Monday, 4 April 2011


His chilly lips hard closing at the sight,
His every member grueing with delight,
At once by tokens manifest he spies
That they are here,

I thought you'd like a little bit of Hartley Coleridge's translation of Statius, it being Monday and all. Not that it's a good poem or anything like that, but it does contain a very late (1847) instance of the verb grue. Grue meant shudder and people used to grue a lot back in the Middle Ages, especially if they were Scottish or Northern. Indeed, most examples of the word grue are taken from incomprehensibly Scottish historical texts, which is why I chose Coleridge.

Modern Southerners never grue. In fact, modern Southerners are so damned tough that most of us don't even know the meaning of the word grue, which is odd as we all know the meaning of the word gruesome.

For more fun with fossil words like gormless, feckless, ruthless and reckless, click here.


  1. I am a modern southerner and, henceforth, I will grue!

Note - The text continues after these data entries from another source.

-- ==== Sys2Proof/Safety.lean ====
section
/-!
DEFINITION. What counts as a safe run, the invariants every step keeps, and the vocabulary the
statements use: which bytes a store can change, which addresses an instruction stores to, and where
in its frame the PPU is. Nothing here is part of the machine.
-/

namespace Sys2Proof

/-! ### The parameters -/

/-- `IF_ADDR` is an address of the I/O region that no other rule speaks of, as its default 0xFF0F is
(R32, R79): the IF register has the byte to itself (DESIGN CHOICE, log entry 3: safe). -/
abbrev Config.Ok (p : Config) : Prop :=
  (0xFF01 ≤ p.ifAddr.toNat ∧ p.ifAddr.toNat ≤ 0xFF03) ∨
  (0xFF08 ≤ p.ifAddr.toNat ∧ p.ifAddr.toNat ≤ 0xFF0F) ∨
  (0xFF4C ≤ p.ifAddr.toNat ∧ p.ifAddr.toNat ≤ 0xFF7F)

/-- Are the three cycle tables the spec's defaults (R8, R551)? -/
abbrev Config.DefaultCycles (p : Config) : Prop :=
  p.cycles = defaultCycles ∧ p.cyclesTaken = defaultCyclesTaken ∧ p.cbCycles = defaultCbCycles

end Sys2Proof

namespace Sys2Proof.Machine

/-! ### Safe runs -/

/-- The core is not stopped: the next step has an iteration to make (R31). -/
abbrev State.Live (s : State) : Prop := s.run = .running

/-- `k` steps from `s` end in a core that is still running. -/
def SafeFor (k : Nat) (s : State) : Prop := ∃ t, Host.Core.run Sys2Proof.core k s = .next t ∧ t.Live

/-! ### Time -/

/-- The entry of `CYCLES` or `CB_CYCLES` of an instruction (R8, R551): that of its own byte, or of the
byte after the prefix. -/
def State.cyclesOf (s : State) (i : Instr) : Nat :=
  match encode i with
  | [] => 0
  | b0 :: rest => if b0 = 0xCB then s.costCb (rest.headD 0) else s.cost b0

/-- The entry of `CYCLES_TAKEN` of an instruction (R8, R551). -/
def State.cyclesTakenOf (s : State) (i : Instr) : Nat := s.costTaken ((encode i).headD 0)

/-- The cycles of instruction `i` in this core: `n` where the cycle tables are the spec's defaults, its
entry in the core's own tables in any case (R8, R551, R552). -/
def State.time (s : State) (i : Instr) (n : Nat) : Nat :=
  if s.cfg.DefaultCycles then n else s.cyclesOf i

/-- The same of a conditional transfer that is taken. -/
def State.timeTaken (s : State) (i : Instr) (n : Nat) : Nat :=
  if s.cfg.DefaultCycles then n else s.cyclesTakenOf i

/-! ### Invariants -/

/-- The three byte stores are in canonical form and hold nothing outside their sizes (R35, R97, R99). -/
structure StoresOk (s : State) : Prop where
  mem_wf : Memory.wf s.mem
  mem_below : Memory.below s.mem 0x10000
  ext_wf : Memory.wf s.extRam.data
  ext_below : Memory.below s.extRam.data s.extRam.size
  rom_wf : Memory.wf s.rom.data
  rom_below : Memory.below s.rom.data s.rom.size

/-- Echo RAM and the region it mirrors hold the same bytes (R76). -/
def EchoOk (s : State) : Prop :=
  ∀ n, 0xC000 ≤ n → n ≤ 0xDDFF → s.peek n = s.peek (n + 0x2000)

/-- F's low nibble is zero (R24); nothing is pending, and no wake penalty due, while halted (R363,
R364); under the policy `wrap` the overflow mark does not exist (R23). -/
structure CpuOk (s : State) : Prop where
  flags : s.f &&& 0x0F = 0
  halted_enable : s.halted = true → s.pendingIE = false
  halted_penalty : s.halted = true → s.wakePenalty = false
  wrap : s.cfg.pcOverflowPolicy = .wrap → s.pcOverflow = false

/-- The ROM bank register is never zero (R95), and MBC1 uses five bits of it (R92). -/
structure MbcOk (s : State) : Prop where
  nonzero : s.mbc.romReg ≠ 0
  five_bits : s.mbc.kind = .mbc1 → s.mbc.romReg.toNat < 32

/-- DIV's sub-counter is below its period of 256, the timer's below 1024, the longest period that TAC can
select (R36, R380, R381): TAC may change to a shorter one at any time. -/
structure TimerOk (s : State) : Prop where
  div : s.timer.divSub < 256
  tima : s.timer.timaSub < 1024

/-- The PPU's counters are those of a point in a frame, and its buffers have their shapes (R420,
R430, R431). -/
structure PpuOk (p : Ppu) : Prop where
  line : p.line < 154
  mode : p.mode = .vblank ↔ 144 ≤ p.line
  clock : p.modeClock < p.mode.duration
  rows : p.fb.length = 144
  columns : ∀ row ∈ p.fb, row.length = 160
  indices : p.bgIdx.length = 160
  sprites : p.sprites.length ≤ 10 ∧ ∀ n ∈ p.sprites, n < 40

/-- NR52 in memory is the power bit alone; with the power off every register reads zero in memory
and no channel is enabled; the sequencer's counter is below one step (R471, R480). -/
structure ApuOk (s : State) : Prop where
  power : s.peek 0xFF26 = if s.apu.power then 0x80 else 0
  registers : s.apu.power = false → ∀ n, 0xFF10 ≤ n → n ≤ 0xFF25 → s.peek n = 0
  silent : s.apu.power = false → s.apu.status = 0
  clock : s.apu.fsClock < 8192

/-- The invariant of the machine, in a core whose `IF_ADDR` is as `Config.Ok` says. -/
structure Inv (s : State) : Prop where
  cfg : Config.Ok s.cfg
  stores : StoresOk s
  echo : EchoOk s
  cpu : CpuOk s
  mbc : MbcOk s
  timer : TimerOk s
  ppu : PpuOk s.ppu
  apu : ApuOk s

/-! ### What a store can change -/

/-- The bytes of the array that a bus write at `a` can change (R66, R71): none below 0x8000 and in
the external RAM window, the byte and its mirror in work RAM and its echo, the OAM as well at
0xFF46, all the APU's registers at 0xFF26, and elsewhere the byte itself. -/
def storedBytes (a : Word) (n : Nat) : Prop :=
  if a.toNat < 0x8000 then False
  else if 0xA000 ≤ a.toNat ∧ a.toNat ≤ 0xBFFF then False
  else if 0xC000 ≤ a.toNat ∧ a.toNat ≤ 0xDDFF then n = a.toNat ∨ n = a.toNat + 0x2000
  else if 0xE000 ≤ a.toNat ∧ a.toNat ≤ 0xFDFF then n = a.toNat ∨ n = a.toNat - 0x2000
  else if a.toNat = 0xFF26 then 0xFF10 ≤ n ∧ n ≤ 0xFF26
  else if a.toNat = 0xFF46 then n = 0xFF46 ∨ 0xFE00 ≤ n ∧ n ≤ 0xFE9F
  else n = a.toNat

/-- The addresses an instruction stores to, in the state it is executed in, in the order of its bus
writes (R64): the operand of a `(HL)`, `(BC)`, `(DE)`, `(a16)`, `(a8)` or `(C)` store, and for a push, a
taken call and `RST` the two bytes below SP. -/
def storeAddrs (i : Instr) (s : State) : List Word :=
  match i with
  | .ldIndBcA => [s.bc]
  | .ldIndDeA => [s.de]
  | .ldIndHlIncA | .ldIndHlDecA | .incIndHl | .decIndHl | .ldIndHlD8 _ | .ldIndHlB | .ldIndHlC
  | .ldIndHlD | .ldIndHlE | .ldIndHlH | .ldIndHlL | .ldIndHlA => [s.hl]
  | .rlcIndHl | .rrcIndHl | .rlIndHl | .rrIndHl | .slaIndHl | .sraIndHl | .swapIndHl
  | .srlIndHl => [s.hl]
  | .res0IndHl | .res1IndHl | .res2IndHl | .res3IndHl | .res4IndHl | .res5IndHl | .res6IndHl
  | .res7IndHl | .set0IndHl | .set1IndHl | .set2IndHl | .set3IndHl | .set4IndHl | .set5IndHl
  | .set6IndHl | .set7IndHl => [s.hl]
  | .prefixCb cb =>
    let row := (s.cfg.cbRow cb).toNat
    if row % 8 = 6 ∧ (row < 0x40 ∨ 0x80 ≤ row) then [s.hl] else []
  | .ldhIndA8A a8 => [highPage a8]
  | .ldIndCA => [highPage s.c]
  | .ldIndA16A a16 => [a16]
  | .ldIndA16Sp a16 => [a16, a16 + 1]
  | .pushBc | .pushDe | .pushHl | .pushAf | .callA16 _ | .rst00 | .rst08 | .rst10 | .rst18
  | .rst20 | .rst28 | .rst30 | .rst38 => [s.sp - 1, s.sp - 2]
  | .callNzA16 _ => if s.cond .nz then [s.sp - 1, s.sp - 2] else []
  | .callZA16 _ => if s.cond .z then [s.sp - 1, s.sp - 2] else []
  | .callNcA16 _ => if s.cond .nc then [s.sp - 1, s.sp - 2] else []
  | .callCA16 _ => if s.cond .c then [s.sp - 1, s.sp - 2] else []
  | _ => []

/-- Addresses that are plain storage on the bus (R73, R75, R77, R78, R79, R84): VRAM, work RAM without
an echo, OAM and what follows it, the I/O addresses without a rule of their own, high RAM, and IE. -/
def PlainAddress (a : Word) : Prop :=
  (0x8000 ≤ a.toNat ∧ a.toNat ≤ 0x9FFF) ∨ (0xDE00 ≤ a.toNat ∧ a.toNat ≤ 0xDFFF) ∨
  (0xFE00 ≤ a.toNat ∧ a.toNat ≤ 0xFEFF) ∨ (0xFF01 ≤ a.toNat ∧ a.toNat ≤ 0xFF03) ∨
  (0xFF05 ≤ a.toNat ∧ a.toNat ≤ 0xFF0F) ∨ (0xFF40 ≤ a.toNat ∧ a.toNat ≤ 0xFF45) ∨
  (0xFF47 ≤ a.toNat ∧ a.toNat ≤ 0xFFFF)

/-- Addresses where a byte stored is the byte read back: plain storage, and work RAM with its echo. -/
def RamAddress (a : Word) : Prop := PlainAddress a ∨ (0xC000 ≤ a.toNat ∧ a.toNat ≤ 0xFDFF)

/-! ### What an instruction leaves -/

/-- The device and cartridge part of the state is the same. -/
def SameDevices (s t : State) : Prop :=
  t.timer = s.timer ∧ t.ppu = s.ppu ∧ t.apu = s.apu ∧ t.mbc = s.mbc ∧ t.extRam = s.extRam ∧
    t.rom = s.rom ∧ t.cfg = s.cfg ∧ t.vblank = s.vblank ∧ t.signals = s.signals

/-- When a condition holds (R127), from the bits of F. -/
def holds (s : State) : Cond → Bool
  | .nz => !s.f.getLsbD 7
  | .z => s.f.getLsbD 7
  | .nc => !s.f.getLsbD 4
  | .c => s.f.getLsbD 4

/-- The four flags and the low nibble of F (R24). -/
def FlagsAre (f : Byte) (z n h c : Bool) : Prop :=
  f.getLsbD 7 = z ∧ f.getLsbD 6 = n ∧ f.getLsbD 5 = h ∧ f.getLsbD 4 = c ∧ f.extractLsb' 0 4 = 0

/-- From `s` to `t`, with `n` cycles: nothing changed but A and F. (The counters of free values move
when the operand was read from memory; they are the model's own.) -/
def AccumulatorOnly (s t : State) (n : Nat) : Prop :=
  t = { s with
    a := t.a, f := t.f, cycles := s.cycles + n, inputReads := t.inputReads, romDraws := t.romDraws }

/-- From `s` to `t`, with `n` cycles: nothing changed but the byte register `x` names, and F. -/
def RegisterOnly (s t : State) (x : Operand8) (n : Nat) : Prop :=
  (∀ r, r ≠ x → r ≠ .indHl → t.operand r = s.operand r) ∧
  t = { s with
    a := t.a, f := t.f, b := t.b, c := t.c, d := t.d, e := t.e, h := t.h, l := t.l
    cycles := s.cycles + n, inputReads := t.inputReads, romDraws := t.romDraws }

/-- From `s` to `t`, with `n` cycles: the byte `v` written to the operand, F changed to `t.f`, nothing
else. For `(HL)` the write is the bus write at HL, after the read of the operand. -/
def OperandBecomes (s t : State) (x : Operand8) (v : Byte) (n : Nat) : Prop :=
  if x = .indHl then
    t = { (s.busTouch s.hl).busWrite s.hl v with f := t.f, cycles := s.cycles + n }
  else t.operand x = v ∧ RegisterOnly s t x n

/-- Bit `k` of the result of a rotate, shift or swap of `v` with carry `c` (R261 to R272), written bit
by bit: `c <- v[7]; r <- {v[6:0], c}` is `rlc`, and so on. -/
def rotBit (op : RotOp) (v : Byte) (c : Bool) (k : Nat) : Bool :=
  match op with
  | .rlc => if k = 0 then v.getLsbD 7 else v.getLsbD (k - 1)
  | .rrc => if k = 7 then v.getLsbD 0 else v.getLsbD (k + 1)
  | .rl => if k = 0 then c else v.getLsbD (k - 1)
  | .rr => if k = 7 then c else v.getLsbD (k + 1)
  | .sla => if k = 0 then false else v.getLsbD (k - 1)
  | .sra => if k = 7 then v.getLsbD 7 else v.getLsbD (k + 1)
  | .swap => v.getLsbD ((k + 4) % 8)
  | .srl => if k = 7 then false else v.getLsbD (k + 1)

/-- The bit of the operand that a rotate or shift moves into C; `SWAP` clears C (R261 to R272). -/
def rotOut (op : RotOp) (v : Byte) : Bool :=
  match op with
  | .rlc | .rl | .sla => v.getLsbD 7
  | .rrc | .rr | .sra | .srl => v.getLsbD 0
  | .swap => false

/-- Two decimal digits in a byte, for a number below 100. -/
def bcd (n : Nat) : Byte := BitVec.ofNat 8 (16 * (n / 10) + n % 10)

/-! ### Where the PPU is in its frame -/

/-- Cycles of a line before a mode of it begins (R430, R431). -/
def PpuMode.offset : PpuMode → Nat
  | .hblank => 252
  | .vblank => 0
  | .oamScan => 0
  | .transfer => 80

/-- Cycles since the start of the frame: 456 a line (R431, R550). -/
def Ppu.framePos (p : Ppu) : Nat := 456 * p.line + p.mode.offset + p.modeClock

/-! ### The halt loop -/

/-- A core that is going round a `HALT` at the ROM address `h` with interrupts off and a request
pending (R541): either `HALT` is the next instruction, or the core is halted just behind it. -/
structure HaltLoop (h : Word) (s : State) : Prop where
  cfg : Config.Ok s.cfg
  live : s.Live
  ime : s.ime = false
  pendingIE : s.pendingIE = false
  noMark : s.pcOverflow = false
  request : s.pending ≠ 0
  inRom : h.toNat < 0x8000
  present : s.romInRange h = true
  isHalt : s.cfg.row (s.readRom h) = some 0x76
  place : (s.halted = false ∧ s.pc = h) ∨ (s.halted = true ∧ s.pc = h + 1)

end Sys2Proof.Machine
end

  2. We weren't allowed to use gormless as children as it wasn't Proper English. Chambers gives gaum or gorm as dialect meaning understanding etc with gormless as stupid,witless. I would have thought gormless was whatever the opposite of dialect is by now. Do tell us Inky when you have a moment and if it doesn't make you grue is there some process of canonisation when a word goes from dialect to English.
    PS weather is gruesome

  3. Old-school adventure gamers will remember the Infocom Zork games, where the loss of a light source produced warnings of imminent attack by a grue. Such an attack was inevitably fatal.